ラクシャ・バンダン

sadhu

2015年は8月29日の満月(日本時間の満月は30日)に、インドではラクシャ・バンダンの祝祭を迎えます。兄弟姉妹の愛に捧げられるこのラクシャ・バンダンでは、姉妹たちが兄弟の健康と幸福を祈り、ラキという聖なる紐を兄弟の手首に結びつけます。ラキを結ばれた兄弟たちは、姉妹を生涯に渡って守ることを約束します。

このラクシャ・バンダンは、現代においてもインドの各地で祝福される盛大な祝祭の一つです。家族が会するこの時のために、姉妹たちは祝祭の前から数々の準備を行い、また、マーケットは色鮮やかなラキで溢れます。守りを意味する聖なる紐ラキは、このラクシャ・バンダンに欠かすことができないものです。

手首に紐を結び付ける行いは、ラクシャ・バンダンだけでなく、インドでは日常的なプージャーでも広く行われています。寺院を訪れれば、赤い紐を手首に巻かれることも少なくありません。この紐はモウリーと呼ばれ、神と自分自身を結びつける象徴として捉えられています。

こうした「結びつき」には、日々を豊かに生きるためのとても深い意味が存在しています。私たちが日常の中で感じる不安や恐れは、自分自身が全体(神)から離れた存在であるという無知にあるといわれ、瞑想を始め、全体と結びつくためのさまざまな行いが説かれてきました。「結ぶ」という意味を持つヨーガが世界中で実践されていることも、今、一人一人が孤立し、不安や恐れを強く抱いていることにあるのかもしれません。
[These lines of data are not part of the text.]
/-! ### The jump (44_jump.md; the target wraps by D9, the asymmetry is D10's, the link is settled by C1) -/

/-- R601 to R604: `jal` completes exactly when its offset is a multiple of 4; it links its own address and jumps
relative to it; else it fails before any write, recording its own word. -/
def Obligations.JalLinksItsOwnAddress : Prop :=
  ∀ (s : State) (rd : RegIdx) (offset : BitVec 21),
    (offset.toInt % 4 = 0 → ∃ t, exec (.jal rd offset) s = .next t ∧
      Writes s t rd s.pc (BitVec.ofInt 32 (s.pc.toNat + offset.toInt))) ∧
    (offset.toInt % 4 ≠ 0 → ∃ t, exec (.jal rd offset) s = .next t ∧
      HaltsWith s t (.unalignedJump s.pc (encode (.jal rd offset))))

/-- R605 (marked derived): a `jal` to a target outside `[0x1000, 0x10000)` succeeds, and the next step fails, leaving
the state as the `jal` left it, the link in `rd`. -/
def Obligations.OutOfRangeJumpFailsAtTheNextStep : Prop :=
  ∀ (s : State) (rd : RegIdx) (offset : BitVec 21), s.status = .run → 0x1000 ≤ s.pc.toNat →
    s.pc.toNat + 4 ≤ 0x10000 → decode (s.mem.read32 s.pc.toNat) = .ok (.jal rd offset) → offset.toInt % 4 = 0 →
    let target := BitVec.ofInt 32 (s.pc.toNat + offset.toInt)
    (target.toNat < 0x1000 ∨ 0x10000 ≤ target.toNat) →
    ∃ t u, step s = .next t ∧ t.status = .run ∧ t.pc = target ∧ step t = .next u ∧
      HaltsWith t u (.pcOutOfBounds target) ∧ u.readReg rd = if rd = 0 then 0#32 else s.pc

/-! ### Arithmetic laws -/

/-- R462: results wrap modulo 2^32 and signal nothing; the pattern is the same read signed or unsigned; `slt`, `slti`
read signed, `sltu`, `sltiu` unsigned; shift amounts are 0 to 31 and a shift never traps. -/
def Obligations.ArithmeticLaws : Prop :=
  ∀ (s : State) (rd rs1 rs2 : RegIdx) (imm : BitVec 12) (shamt : BitVec 5), rd ≠ 0 →
    let a := s.readReg rs1; let b := s.readReg rs2; let c := immValue imm
    (∃ t, exec (.add rd rs1 rs2) s = .next t ∧ t.status = s.status ∧
        (t.readReg rd).toNat = (a.toNat + b.toNat) % 2 ^ 32 ∧
        (t.readReg rd).toInt % 2 ^ 32 = (a.toInt + b.toInt) % 2 ^ 32) ∧
      (∃ t, exec (.sub rd rs1 rs2) s = .next t ∧ t.status = s.status ∧
        ((t.readReg rd).toNat : Int) = ((a.toNat : Int) - b.toNat) % 2 ^ 32 ∧
        (t.readReg rd).toInt % 2 ^ 32 = (a.toInt - b.toInt) % 2 ^ 32) ∧
      (∃ t, exec (.slt rd rs1 rs2) s = .next t ∧ (t.readReg rd = 1#32 ↔ a.toInt < b.toInt)) ∧
      (∃ t, exec (.slti rd rs1 imm) s = .next t ∧ (t.readReg rd = 1#32 ↔ a.toInt < c.toInt)) ∧
      (∃ t, exec (.sltu rd rs1 rs2) s = .next t ∧ (t.readReg rd = 1#32 ↔ a.toNat < b.toNat)) ∧
      (∃ t, exec (.sltiu rd rs1 imm) s = .next t ∧ (t.readReg rd = 1#32 ↔ a.toNat < c.toNat)) ∧
      (∀ i ∈ [Instr.sll rd rs1 rs2, .slli rd rs1 shamt], ∃ t, exec i s = .next t ∧ t.status = s.status ∧
        ∃ n ≤ 31, t.readReg rd = a <<< n) ∧
      (∀ i ∈ [Instr.srl rd rs1 rs2, .srli rd rs1 shamt], ∃ t, exec i s = .next t ∧ t.status = s.status ∧
        ∃ n ≤ 31, t.readReg rd = a >>> n) ∧
      (∀ i ∈ [Instr.sra rd rs1 rs2, .srai rd rs1 shamt], ∃ t, exec i s = .next t ∧ t.status = s.status ∧
        ∃ n ≤ 31, t.readReg rd = a.sshiftRight n)

/-! ### The step (40_execution_cycle.md) -/

/-- R401, R404, R405: a step whose fetched word decodes runs exactly that instruction. -/
def Obligations.StepRunsTheDecodedInstruction : Prop :=
  ∀ (s : State) (i : Instr), s.status = .run → 0x1000 ≤ s.pc.toNat → s.pc.toNat + 4 ≤ 0x10000 →
    decode (s.mem.read32 s.pc.toNat) = .ok i → step s = exec i s

/-- R402: the pc range check, before anything else. -/
def Obligations.PcOutsideTheRangeFails : Prop :=
  ∀ s : State, s.status = .run →
    ((s.pc.toNat < 0x1000 ∨ 0x10000 ≤ s.pc.toNat) →
      ∃ t, step s = .next t ∧ HaltsWith s t (.pcOutOfBounds s.pc)) ∧
    (0x1000 ≤ s.pc.toNat ∧ s.pc.toNat < 0x10000 →
      ∀ t, step s = .next t → ∀ pc, t.status ≠ .halted (.pcOutOfBounds pc))

/-- R403: the fetch reads the little-endian word at the pc; a fetch past the memory's end fails, which happens only for
a pc in `0xFFFD..0xFFFF` and in no run. -/
def Obligations.FetchPastTheEndFailsAndIsUnreachable : Prop :=
  (∀ s : State, 0x1000 ≤ s.pc.toNat → s.pc.toNat + 4 ≤ 0x10000 →
    s.fetch = .ok (s.mem.read (s.pc.toNat + 3) ++ s.mem.read (s.pc.toNat + 2) ++ s.mem.read (s.pc.toNat + 1) ++
      s.mem.read s.pc.toNat)) ∧
    (∀ s : State, s.status = .run → 0x1000 ≤ s.pc.toNat → s.pc.toNat < 0x10000 → 0x10000 < s.pc.toNat + 4 →
      (0xFFFD ≤ s.pc.toNat ∧ s.pc.toNat ≤ 0xFFFF) ∧
        ∃ t, step s = .next t ∧ HaltsWith s t (.invalidMemoryAccess s.pc)) ∧
    ∀ (words : List Word) (s : State) (pc : Word), Reachable words s → s.status ≠ .halted (.invalidMemoryAccess pc)

/-- A step is enabled exactly in `RUN`; `HALTED` absorbs the rest of the run; reset gives `RUN`
(40_execution_cycle.md section 1). The model's choice (log entry 1, DESIGN CHOICE): a step requested in `HALTED`
answers the fault `halted`. -/
def Obligations.StepIsEnabledExactlyInRun : Prop :=
  (∀ s : State, s.status = .run → ∃ t, step s = .next t) ∧
    (∀ (s : State) (e : ExecError), s.status = .halted e → step s = .fault .halted ∧ ∀ n, runSteps n s = s) ∧
    State.reset.status = .run

/-- R407, R710, R711 (D11, D13, the spec's decisions): a failing step changes only the status, and the error records
the pc of the step. -/
def Obligations.FailingStepChangesOnlyTheStatus : Prop :=
  ∀ s t : State, step s = .next t → t.status ≠ .run → ∃ e, HaltsWith s t e ∧ e.info.pc = s.pc

/-- R406 (marked derived): a successful step writes one register, the `rd` field of its word, and the pc, and changes no
byte of memory and not the status. -/
def Obligations.SuccessfulStepWritesOneRegister : Prop :=
  ∀ s t : State, step s = .next t → t.status = .run →
    ∃ v, Writes s t (Fin.ofNat 32 ((s.mem.read32 s.pc.toNat).toNat / 2 ^ 7)) v t.pc

/-- R111: how the pc advances. -/
def Obligations.PcAdvancesByFourOrByTheOffset : Prop :=
  ∀ s t : State, step s = .next t → let w := s.mem.read32 s.pc.toNat
    (t.status = .run → opcodeNat w ≠ 0x6F → t.pc = s.pc + 4#32) ∧
      (t.status = .run → opcodeNat w = 0x6F → t.pc = s.pc + (fieldsOf w).jimm) ∧
      (t.status ≠ .run → t.pc = s.pc)

/-- R720 with R701, R702, R711 (R702 is marked derived; D12, D13, D29, D4 to D7, D24 are the spec's decisions): a step
in `RUN` always answers a next state; it fails exactly with the first test that fails, and succeeds when none does. -/
def Obligations.StepFailsExactlyWithTheFirstFailingTest : Prop :=
  ∀ s : State, s.status = .run →
    ∃ t, step s = .next t ∧ ∀ e, t.status = .halted e ↔ FailsWith s e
インドでは、兄弟姉妹を結びつけるラクシャ・バンダンのように、家族が何よりも大切なものとして存在しています。霊性を育む道の中でも、家族を大切にする意味の重要性を幾度となく教えられました。身近な存在である家族を通じ、我を忘れ純粋に他に尽くす中で、自我が生み出す多くの苦しみがなくなるからです。そうした結びつきが生み出す心の平安は、社会へと広がり、世界が一つに繋がる大きな平和をもたらしくれるものにも他ありません。

個人としてのあり方が強まる現代社会には、さまざまな苦難が渦巻いています。兄弟姉妹だけでなく、身近な家族との結びつきを、改めて見直してみるのも良いかもしれません。皆さまもどうぞ、祝福に満ちた満月をお迎えください。